Looks sweet! nice work.


----------



## Frock460 (Aug 4, 2016)

Nice


----------



## bcstillwaters (May 6, 2011)

Looks great.


----------



## crate572 (Jan 4, 2016)

I like the frame / plaque ... really sets it off


----------



## akak510 (Jan 22, 2017)

Looks good.


----------



## wiyfzr (Dec 15, 2012)

Nice


----------



## Mrobley066 (Sep 21, 2017)

That looks really nice.


----------



## kyle_kuykendall (Jun 29, 2020)

Very nice!


----------



## bkusant (Jul 13, 2020)

Nice!


----------



## ComicRelief365 (Jul 10, 2020)

Love it! That's interesting to know about the barn wood! What is the backdrop though? Thanks for posting!


----------



## BeardedBowman1 (Jul 23, 2020)

That’s sick


----------



## Ls wildlife (Sep 9, 2020)

Brunswick said:


> View attachment 6739057
> 
> 
> I finally decided to give it a try. I done this one for a friend, very pleased with how it turned out!


Looks perfect man


----------



## cw10 (Oct 22, 2020)

Looks great. ..European mounts.... every time I do one I say it will be the last, ever since the first time. Now I’m doing at least 1 buck/year. Boil, pick, scrape repeat. The peroxide works great to whiten it up


----------



## JHersh4820 (Oct 26, 2020)

Brunswick said:


> View attachment 6739057
> 
> 
> I finally decided to give it a try. I done this one for a friend, very pleased with how it turned out!

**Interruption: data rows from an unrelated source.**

/-- One row of an image's data is written through BTn (R402). -/
def writeRow (n : BasinIx) (s : State) (row : Nat × List (Nat × Word)) : State :=
  let named (i : Nat) : Bool := row.2.any fun w => w.1 == 8 * row.1 + i
  let enables := BitVec.ofNat 32 ((List.range 8).map fun i => if named i then 15 * 16 ^ i else 0).sum
  let data := (List.range 8).map fun i => (kget row.2 (8 * row.1 + i)).getD 0
  hmTx (0x01000000 + n.val * 0x100000 + 32 * row.1) (.row enables) true data
    (fun s => s.modBasin n fun b => { b with mem := b.mem.write (row.2.flatMap fun w => wordsAt (4 * w.1) [w.2]) }) s

/-- Rows of an image's data are written into a basin's memory (R402). -/
def writeRows (n : BasinIx) (rows : List (Nat × List (Nat × Word))) (s : State) : State := rows.foldl (writeRow n) s

/-- The manifest is written. -/
def applyManifest (n : BasinIx) (bs : List Binding) (man : List ManEntry) (s : State) : State :=
  enableVital bs man (man.foldl (applyEntry n bs) s)

/-- The retained data and manifest of a zeroed basin are applied again (R404). -/
def reapply (n : BasinIx) (s : State) : State :=
  let x := s.fw.image.get n
  if x.stale then
    let s1 := applyManifest n x.bindings x.manifest (writeRows n (rowsOf x.words) s)
    { s1 with fw := { s1.fw with image := vmod s1.fw.image n fun y => { y with stale := false } } }
  else s

/-! ### ROLE (R392, R404) -/

/-- An active task has ONBARGE or STBY on the barge. -/
def taskOn (s : State) (g : BargeIx) : Bool :=
  s.kp.tasks.toList.any fun t => t.tstate == 1 && (t.onbarge.toNat == g.val || (t.stbyen && t.stby == g.val))

def roleReply (k : Fin 4) (c : FwCmd) (s : State) : Reply :=
  match bargeOfId (c.arg 0 4) with
  | none => answer stBadArg [] s
  | some g =>
    let n := basinOf g
    let run := c.arg 6 1 == 1
    let image := s.fw.image.get n
    if 1 < c.arg 6 1 then answer stBadArg [] s
    else withEpoch s 2 g.val (c.arg 4 2) <|
      if (!run && taskOn s g) || (run && (bit s.kp.retired g.val || image.state != 2)) then answer stBadState (leNum 4 (resId 2 g.val)) s
      else if run && basinDown s n then answer stNotReady [] s
      else if loading s k n then busyLoading n s
      else if run ∧ !awake s n then (none, wakeBasin n s)
      else if !hmIdle s then (none, s)
      else
        let s1 := hmWrite (0x20070000 + 4 * (3 + g.val / 36)) 0 (writeHold g (!run)) (if run then reapply n s else s)
        answer stOk (epochData s1 2 g.val) s1

/-! ### TASK_START, TASK_STOP and KEEPER (R394) -/

/-- KP_CMDST in a response. -/
def cmdstData (s : State) : List Byte := leNum 4 (keeperRead s 3).toNat

/-- A Keeper command through the load port, in its turn (R187), and its outcome (R175, R394). -/
def keeperReply (word : Nat) (v : Word) (mismatch : Bool) (refused : State → Bool) (data : Bool) (s : State) : Reply :=
  let s1 := loadPort word v (!mismatch) (enterStage 5 s)
  if !inOrder s 5 then (none, s)
  else if mismatch ∨ refused s1 then answer stKeeper (cmdstData s1) s1
  else answer stOk (if data then cmdstData s1 else []) s1

/-- The last command was refused. -/
def cmdRefused (s : State) : Bool := s.kp.cmdResult != 0

/-- A Keeper entry is loaded: its words through the load port (R175, R402, R404). `differ` lists the command's port writes, the first
of this entry being number `k`, in which the two processors differ. -/
def loadEntry (differ : List Nat) (k : Nat) (t : Fin 256) (ws : List Word) (s : State) : State :=
  (ws.zipIdx).foldl (fun s w => loadPort (0x1000 + 16 * t.val + w.2) w.1 (!differ.contains (k + w.2)) s) s

/-- The words of a task's entry that is to be loaded again from the retained image (R404). -/
def staleEntry (t : Fin 256) (n : BasinIx) (s : State) : List Word :=
  if s.fw.taskStale.get t then (((s.fw.image.get n).keeper.find? fun e => e.1 == t.val).map fun e => e.2).getD [] else []

/-- The entry of a task that a reset has cleared is loaded again from the retained image (R404). -/
def reloadTask (differ : List Nat) (t : Fin 256) (n : BasinIx) (s : State) : State :=
  if s.fw.taskStale.get t then
    let s1 := loadEntry differ 0 t (staleEntry t n s) s
    { s1 with fw := { s1.fw with taskStale := vput s1.fw.taskStale t false } }
  else s

/-- The barge that a Keeper task's entry names is halted (R412). -/
def halted (s : State) (b : Nat) : Bool :=
  match bargeIx b with
  | some g => (s.barges.get g).dbg.halted
  | none => false

/-- What TASK_START and TASK_STOP have in common: the task and the basin whose image loaded it. -/
def taskReply (k : Fin 4) (c : FwCmd) (s : State) (go : Fin 256 → BasinIx → Reply) (ready : Fin 256 → BasinIx → Option Nat) : Reply :=
  match basinOfId (c.arg 4 4) with
  | none => answer stBadArg [] s
  | some n =>
    if h : c.arg 0 2 < 256 then
      let t : Fin 256 := ⟨c.arg 0 2, h⟩
      withEpoch s 1 n.val (c.arg 8 2) <|
        if s.fw.taskFrom.get t ≠ some n ∨ !s.fw.taskUsable.get t then answer stBadState (leNum 4 (resId 1 n.val)) s
        else match ready t n with
          | some st => answer st (if st = stBadState then leNum 4 (resId 1 n.val) else []) s
          | none => if loading s k n then busyLoading n s else go t n
    else answer stBadArg [] s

That looks really great, might have to try that on the next one!


----------



## Dclayton83 (Nov 6, 2020)

Brunswick said:


> View attachment 6739057
> 
> 
> I finally decided to give it a try. I done this one for a friend, very pleased with how it turned out!


How long does it take


----------



## dennisfarina (Oct 27, 2019)

looks good


----------



## HammerOn (Jan 5, 2021)

Well done


----------



## rileygrohn (Dec 20, 2020)

Looks great man!


----------



## Lighthouse7095 (Jan 11, 2021)

Looks great. I like the backdrop you made for it. I think that stuff makes euros look much more complete!


----------



## Rpatel_2008 (Jan 25, 2018)

Sic mount, love the euro!


----------



## Brianmp01 (Apr 1, 2020)

Looks nice, thats how I am doing my next one!


----------



## Cart54 (Jan 27, 2021)

Looks great!


----------



## RyanNelson (Oct 7, 2020)

Good job


----------



## ZackW (Feb 5, 2019)

Nice job 👍🏼


----------



## Nicka1395 (Oct 15, 2018)

Looks great


----------